One of our favorite lunch places, a popular sandwich shoppe in Halfmoon, has upgraded their facility, moving to a bigger, better building next store. Obviously the move came from the swell of popularity the place has deservedly gotten. The new building has flat-screen TVs, more dining-room tables, a nicer reception area for pickups, etc. Is bigger always better? There’s a nagging fear in me that when the big-screen TVs come out, somehow the product that made such an upgrade necessary suffers. Of course any small business would be pumped that things have taken off to the point that new digs are needed, but it kind of feels like the beginning of the end. Not an end to the actual business, if you build it they will come, but an end to the character that made the place one of our favorites. How many times have you looked back on one of your favorites and recognized that the Grand Opening of the new location was when said company jumped the shark? The TVs are nice and the dining room is huge, but the charm is gone, and so often that means the product goes with it.
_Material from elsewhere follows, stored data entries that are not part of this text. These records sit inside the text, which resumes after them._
-- ==== Sys2Proof/Word.lean ====
section
/-! DEFINITION. The two word sizes of the machine (00_scope.md R6, 10_state.md R10, R12, R13): bytes and 16-bit words, all unsigned. -/

namespace Sys2Proof

/-- An 8-bit unsigned value: a V register, a timer, a memory byte (R10, R15, R18). -/
abbrev Byte := BitVec 8

/-- A 16-bit unsigned value: `pc`, `I`, a stack entry, an instruction word (R12, R13, R14, R60). -/
abbrev Word := BitVec 16

/-- The number of a V register, 0 to 15 (R10). -/
abbrev Reg := Fin 16

/-- A logical key, 0x0 to 0xF (R16): nothing outside this range can be reported. -/
abbrev Key := Fin 16

/-- `VF`, the V register that doubles as the flag (R11). -/
def Reg.vf : Reg := 15

end Sys2Proof
end

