-- ==== Sys2Proof/Machine/Operands.lean ====
section
/-! DEFINITION. The operand forms (30_encoding.md R63, 42_index_memory.md R126) and the effect of a skip (40_control_flow.md section 3). -/

namespace Sys2Proof.Machine

/-- A 12-bit address immediate, zero-extended to the 16 bits of `pc` or `I` (R63). -/
def address (nnn : BitVec 12) : Word := nnn.setWidth 16

/-- A V register's value, zero-extended to 16 bits (R63). -/
def State.vWord (s : State) (x : Reg) : Word := (s.v x).setWidth 16

/-- The effective address of byte `i` of a data access: `I + i`, never reduced (R126). -/
def State.ea (s : State) (i : Nat) : Nat := s.index.toNat + i

/-- Registers `V[0]` to `V[x]` inclusive, ascending (R124). -/
def State.vUpTo (s : State) (x : Reg) : List Byte := s.regs.toList.take (x.val + 1)

/-- The three decimal digits of a byte, hundreds first (R123; the spec's D18, log 28). -/
def decimalDigits (v : Byte) : List Byte :=
  [BitVec.ofNat 8 (v.toNat / 100), BitVec.ofNat 8 (v.toNat / 10 % 10), BitVec.ofNat 8 (v.toNat % 10)]

/-- The address of the font glyph for the digit in `V[x]`: its low nibble (R122; the spec's D11, log 21). -/
def State.glyphAddress (s : State) (x : Reg) : Word :=
  BitVec.ofNat 16 (s.params.fontBase + Config.glyphBytes * (s.v x &&& 0x0F).toNat)

/-- A skip adds 2 to the advanced `pc` when its condition holds (R84 to R87, R150, R151). -/
def State.skipIf (s : State) (taken : Bool) : State :=
  if taken then { s with pc := s.pc + 2 } else s

end Sys2Proof.Machine
end

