-- ==== Sys2Proof/Machine/Cycle.lean ====
section
/-! DEFINITION. The core's step: fetch, advance, decode, execute (40_control_flow.md R80). -/

namespace Sys2Proof.Machine

open Sys2Proof.Config

/-- The instruction word at address `a`, high byte at the lower address (R43). -/
def State.wordAt (s : State) (a : Nat) : Word := wordOfBytes (s.byteAt a) (s.byteAt (a + 1))

/-- One cycle (R80). The fetch is one two-byte access, checked whole; a faulting fetch leaves `pc` where it was. -/
def cycle (s : State) : Result :=
  if outOfRange s.pc.toNat 2 then raiseAt s.pc .memoryOutOfRange (rangeInfo s.pc.toNat) s
  else exec (decodeWord (s.wordAt s.pc.toNat)) { s with pc := s.pc + 2 }

/-- Is the machine running: a cycle and a tick are enabled only when it is neither halted nor paused (R20, R80, R171, R179). -/
def State.running (s : State) : Bool := s.fault == .none && !s.paused

/-- The address at which the next instruction can be stored: `pc`, or 0x200 where no whole word fits at `pc`. -/
def State.fetchPlace (s : State) : Word := if outOfRange s.pc.toNat 2 then 0x200 else s.pc

/-- The state with a word stored where the next cycle fetches it, high byte first, and that cycle enabled: nothing
scheduled, not paused, not halted (log 7). -/
def State.withWord (s : State) (w : Word) : State :=
  { s.storeBytes s.fetchPlace.toNat [w.extractLsb' 8 8, w.extractLsb' 0 8] with
    pc := s.fetchPlace, schedule := [], paused := false, fault := .none, faultInfo := 0 }

end Sys2Proof.Machine
end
The Best $54.00 I Ever Spent

One of our dogs had a small bump on her belly the last two weeks. Of course we thought the worst. We went on Pet MD, and they said it could be anything from a hang nail to terminal cancer. We have a vet up north (outside Plattsburgh) that we use, so plans to bring Lola up there for a biopsy were being planned. Finally we broke down and brought her to $$$$$$haker Vet in Latham. We went in expecting them to read us a doom’s-day report, where all kinds of test$$$$$ would be required, but it didn’t happen. They told us she was fine, a very common condition in female dogs of a certain age (six in her case), and that she was as healthy as a horse, and apparently eating like one too. I have to hand it to Shaker Vet. They were fantastic with her in every way, and they put our hearts at ease. Last night was a great night with that worry omitted. The Best $54.00 I ever spent.

Sign of the Times

Last night we went to dinner at D’Raymond’s with some friends. They told us that a package they ordered from a week before had been ripped apart on their doorstep when they got home from work. How scary. Turns out this is becoming a trend. People follow UPS trucks through neighborhoods and watch for Amazon boxes to be delivered. When the recipient doesn’t answer and the driver leaves the package on the property, people walk right up, tear through the packages for anything valuable. Wow. To me this is what happens when 10% of the population is out of work. Can’t we just pay 1% more taxes and keep everybody employed? But I guess a positive to this is that people might start buying local again instead of Internet ordering. I know over the Net is easier, but I don’t want to give anybody an enticement to come onto my property when I’m not home. It’s a sign of the times.